Exercise objective>
Take the data and return it in full. Change nothing.

Dataset records>

★ ★ ★ ★ ★

-- ==== Sys2Proof/Laws/Keeps/Ops.lean ====
section
/-!
SUPPORT. The updates that each operation of Machine/Ops.lean makes: one law for each.
-/
namespace Sys2Proof.Machine

variable {P : State → Prop}

theorem State.bar_keeps {s : State} {f : State → State} (cl : Closed 17179869184 P) (hf : ∀ t, P t → P (f t)) (h0 : P s) :
    P (State.bar s f) := by
  unfold State.bar
  try dsimp only
  repeat' first
    | with_reducible assumption | (with_reducible apply Closed.mono cl; decide) | with_reducible refine hf _ ?_
    | with_reducible apply withOut_keeps | intro _ _ _ | intro _ _
    | with_reducible refine pair_keeps (by with_reducible assumption) ?_ | dsimp only | split

theorem State.emit_keeps {s : State} {o : Output} (cl : Closed 17179869184 P) (h0 : P s) : P (State.emit s o) := by
  unfold State.emit
  try dsimp only
  repeat' first
    | with_reducible assumption | (with_reducible apply Closed.mono cl; decide) | with_reducible apply withOut_keeps
    | intro _ _ _ | intro _ _ | with_reducible refine pair_keeps (by with_reducible assumption) ?_ | dsimp only | split

theorem State.emits_keeps {s : State} {os : List Output} (cl : Closed 17179869184 P) (h0 : P s) : P (State.emits s os) := by
  unfold State.emits
  try dsimp only
  repeat' first
    | with_reducible assumption | (with_reducible apply Closed.mono cl; decide) | with_reducible apply withOut_keeps
    | intro _ _ _ | intro _ _ | with_reducible refine pair_keeps (by with_reducible assumption) ?_ | dsimp only | split

theorem State.drawn_keeps {s : State} {n : Nat} (cl : Closed 34359738368 P) (h0 : P s) : P (State.drawn s n) := by
  unfold State.drawn
  try dsimp only
  repeat' first
    | with_reducible assumption | (with_reducible apply Closed.mono cl; decide) | with_reducible apply withFreeCtr_keeps
    | intro _ _ _ | intro _ _ | with_reducible refine pair_keeps (by with_reducible assumption) ?_ | dsimp only | split

theorem State.cenBump_keeps {s : State} {ev : Nat} {n : Nat} {k : Nat} (cl : Closed 2048 P) (h0 : P s) :
    P (State.cenBump s ev n k) := by
  unfold State.cenBump
  try dsimp only
  repeat' first
    | with_reducible assumption | (with_reducible apply Closed.mono cl; decide) | with_reducible apply withCen_keeps
    | intro _ _ _ | intro _ _ | with_reducible refine pair_keeps (by with_reducible assumption) ?_ | dsimp only | split

theorem State.cenAdd_keeps {s : State} {base : Nat} {len : Nat} {ev : Nat} {n : Nat} (cl : Closed 2048 P) (h0 : P s) :
    P (State.cenAdd s base len ev n) := by
  unfold State.cenAdd
  try dsimp only
  repeat' first
    | with_reducible assumption | (with_reducible apply Closed.mono cl; decide) | with_reducible apply each_keeps
    | with_reducible apply State.cenBump_keeps | intro _ _ _ | intro _ _
    | with_reducible refine pair_keeps (by with_reducible assumption) ?_ | dsimp only | split

theorem State.cenPort_keeps {s : State} {p : Nat} {ev : Nat} {n : Nat} (cl : Closed 2048 P) (h0 : P s) :
    P (State.cenPort s p ev n) := by
  unfold State.cenPort
  try dsimp only
  repeat' first
    | with_reducible assumption | (with_reducible apply Closed.mono cl; decide) | with_reducible apply State.cenAdd_keeps
    | intro _ _ _ | intro _ _ | with_reducible refine pair_keeps (by with_reducible assumption) ?_ | dsimp only | split

theorem State.cenPc_keeps {s : State} {i : Nat} {ev : Nat} {n : Nat} (cl : Closed 2048 P) (h0 : P s) :
    P (State.cenPc s i ev n) := by
  unfold State.cenPc
  try dsimp only
  repeat' first
    | with_reducible assumption | (with_reducible apply Closed.mono cl; decide) | with_reducible apply State.cenAdd_keeps
    | intro _ _ _ | intro _ _ | with_reducible refine pair_keeps (by with_reducible assumption) ?_ | dsimp only | split

theorem State.cenLane_keeps {s : State} {m : Nat} {ev : Nat} {n : Nat} (cl : Closed 2048 P) (h0 : P s) :
    P (State.cenLane s m ev n) := by
  unfold State.cenLane
  try dsimp only
  repeat' first
    | with_reducible assumption | (with_reducible apply Closed.mono cl; decide) | with_reducible apply State.cenAdd_keeps
    | intro _ _ _ | intro _ _ | with_reducible refine pair_keeps (by with_reducible assumption) ?_ | dsimp only | split

theorem State.cenFab_keeps {s : State} {ev : Nat} {n : Nat} (cl : Closed 2048 P) (h0 : P s) : P (State.cenFab s ev n) := by
  unfold State.cenFab
  try dsimp only
  repeat' first
    | with_reducible assumption | (with_reducible apply Closed.mono cl; decide) | with_reducible apply State.cenAdd_keeps
    | intro _ _ _ | intro _ _ | with_reducible refine pair_keeps (by with_reducible assumption) ?_ | dsimp only | split

theorem State.cenHerd_keeps {s : State} {ev : Nat} {n : Nat} (cl : Closed 2048 P) (h0 : P s) : P (State.cenHerd s ev n) := by
  unfold State.cenHerd
  try dsimp only
  repeat' first
    | with_reducible assumption | (with_reducible apply Closed.mono cl; decide) | with_reducible apply State.cenAdd_keeps
    | intro _ _ _ | intro _ _ | with_reducible refine pair_keeps (by with_reducible assumption) ?_ | dsimp only | split

end Sys2Proof.Machine
end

★ ★ ★ ★ ★

Answer>
-- ==== Sys2Proof/Laws/Keeps/Ops.lean ====
section
/-!
SUPPORT. The updates that each operation of Machine/Ops.lean makes: one law for each.
-/
namespace Sys2Proof.Machine

variable {P : State → Prop}

theorem State.bar_keeps {s : State} {f : State → State} (cl : Closed 17179869184 P) (hf : ∀ t, P t → P (f t)) (h0 : P s) :
    P (State.bar s f) := by
  unfold State.bar
  try dsimp only
  repeat' first
    | with_reducible assumption | (with_reducible apply Closed.mono cl; decide) | with_reducible refine hf _ ?_
    | with_reducible apply withOut_keeps | intro _ _ _ | intro _ _
    | with_reducible refine pair_keeps (by with_reducible assumption) ?_ | dsimp only | split

theorem State.emit_keeps {s : State} {o : Output} (cl : Closed 17179869184 P) (h0 : P s) : P (State.emit s o) := by
  unfold State.emit
  try dsimp only
  repeat' first
    | with_reducible assumption | (with_reducible apply Closed.mono cl; decide) | with_reducible apply withOut_keeps
    | intro _ _ _ | intro _ _ | with_reducible refine pair_keeps (by with_reducible assumption) ?_ | dsimp only | split

theorem State.emits_keeps {s : State} {os : List Output} (cl : Closed 17179869184 P) (h0 : P s) : P (State.emits s os) := by
  unfold State.emits
  try dsimp only
  repeat' first
    | with_reducible assumption | (with_reducible apply Closed.mono cl; decide) | with_reducible apply withOut_keeps
    | intro _ _ _ | intro _ _ | with_reducible refine pair_keeps (by with_reducible assumption) ?_ | dsimp only | split

theorem State.drawn_keeps {s : State} {n : Nat} (cl : Closed 34359738368 P) (h0 : P s) : P (State.drawn s n) := by
  unfold State.drawn
  try dsimp only
  repeat' first
    | with_reducible assumption | (with_reducible apply Closed.mono cl; decide) | with_reducible apply withFreeCtr_keeps
    | intro _ _ _ | intro _ _ | with_reducible refine pair_keeps (by with_reducible assumption) ?_ | dsimp only | split

theorem State.cenBump_keeps {s : State} {ev : Nat} {n : Nat} {k : Nat} (cl : Closed 2048 P) (h0 : P s) :
    P (State.cenBump s ev n k) := by
  unfold State.cenBump
  try dsimp only
  repeat' first
    | with_reducible assumption | (with_reducible apply Closed.mono cl; decide) | with_reducible apply withCen_keeps
    | intro _ _ _ | intro _ _ | with_reducible refine pair_keeps (by with_reducible assumption) ?_ | dsimp only | split

theorem State.cenAdd_keeps {s : State} {base : Nat} {len : Nat} {ev : Nat} {n : Nat} (cl : Closed 2048 P) (h0 : P s) :
    P (State.cenAdd s base len ev n) := by
  unfold State.cenAdd
  try dsimp only
  repeat' first
    | with_reducible assumption | (with_reducible apply Closed.mono cl; decide) | with_reducible apply each_keeps
    | with_reducible apply State.cenBump_keeps | intro _ _ _ | intro _ _
    | with_reducible refine pair_keeps (by with_reducible assumption) ?_ | dsimp only | split

theorem State.cenPort_keeps {s : State} {p : Nat} {ev : Nat} {n : Nat} (cl : Closed 2048 P) (h0 : P s) :
    P (State.cenPort s p ev n) := by
  unfold State.cenPort
  try dsimp only
  repeat' first
    | with_reducible assumption | (with_reducible apply Closed.mono cl; decide) | with_reducible apply State.cenAdd_keeps
    | intro _ _ _ | intro _ _ | with_reducible refine pair_keeps (by with_reducible assumption) ?_ | dsimp only | split

theorem State.cenPc_keeps {s : State} {i : Nat} {ev : Nat} {n : Nat} (cl : Closed 2048 P) (h0 : P s) :
    P (State.cenPc s i ev n) := by
  unfold State.cenPc
  try dsimp only
  repeat' first
    | with_reducible assumption | (with_reducible apply Closed.mono cl; decide) | with_reducible apply State.cenAdd_keeps
    | intro _ _ _ | intro _ _ | with_reducible refine pair_keeps (by with_reducible assumption) ?_ | dsimp only | split

theorem State.cenLane_keeps {s : State} {m : Nat} {ev : Nat} {n : Nat} (cl : Closed 2048 P) (h0 : P s) :
    P (State.cenLane s m ev n) := by
  unfold State.cenLane
  try dsimp only
  repeat' first
    | with_reducible assumption | (with_reducible apply Closed.mono cl; decide) | with_reducible apply State.cenAdd_keeps
    | intro _ _ _ | intro _ _ | with_reducible refine pair_keeps (by with_reducible assumption) ?_ | dsimp only | split

theorem State.cenFab_keeps {s : State} {ev : Nat} {n : Nat} (cl : Closed 2048 P) (h0 : P s) : P (State.cenFab s ev n) := by
  unfold State.cenFab
  try dsimp only
  repeat' first
    | with_reducible assumption | (with_reducible apply Closed.mono cl; decide) | with_reducible apply State.cenAdd_keeps
    | intro _ _ _ | intro _ _ | with_reducible refine pair_keeps (by with_reducible assumption) ?_ | dsimp only | split

theorem State.cenHerd_keeps {s : State} {ev : Nat} {n : Nat} (cl : Closed 2048 P) (h0 : P s) : P (State.cenHerd s ev n) := by
  unfold State.cenHerd
  try dsimp only
  repeat' first
    | with_reducible assumption | (with_reducible apply Closed.mono cl; decide) | with_reducible apply State.cenAdd_keeps
    | intro _ _ _ | intro _ _ | with_reducible refine pair_keeps (by with_reducible assumption) ?_ | dsimp only | split

end Sys2Proof.Machine
end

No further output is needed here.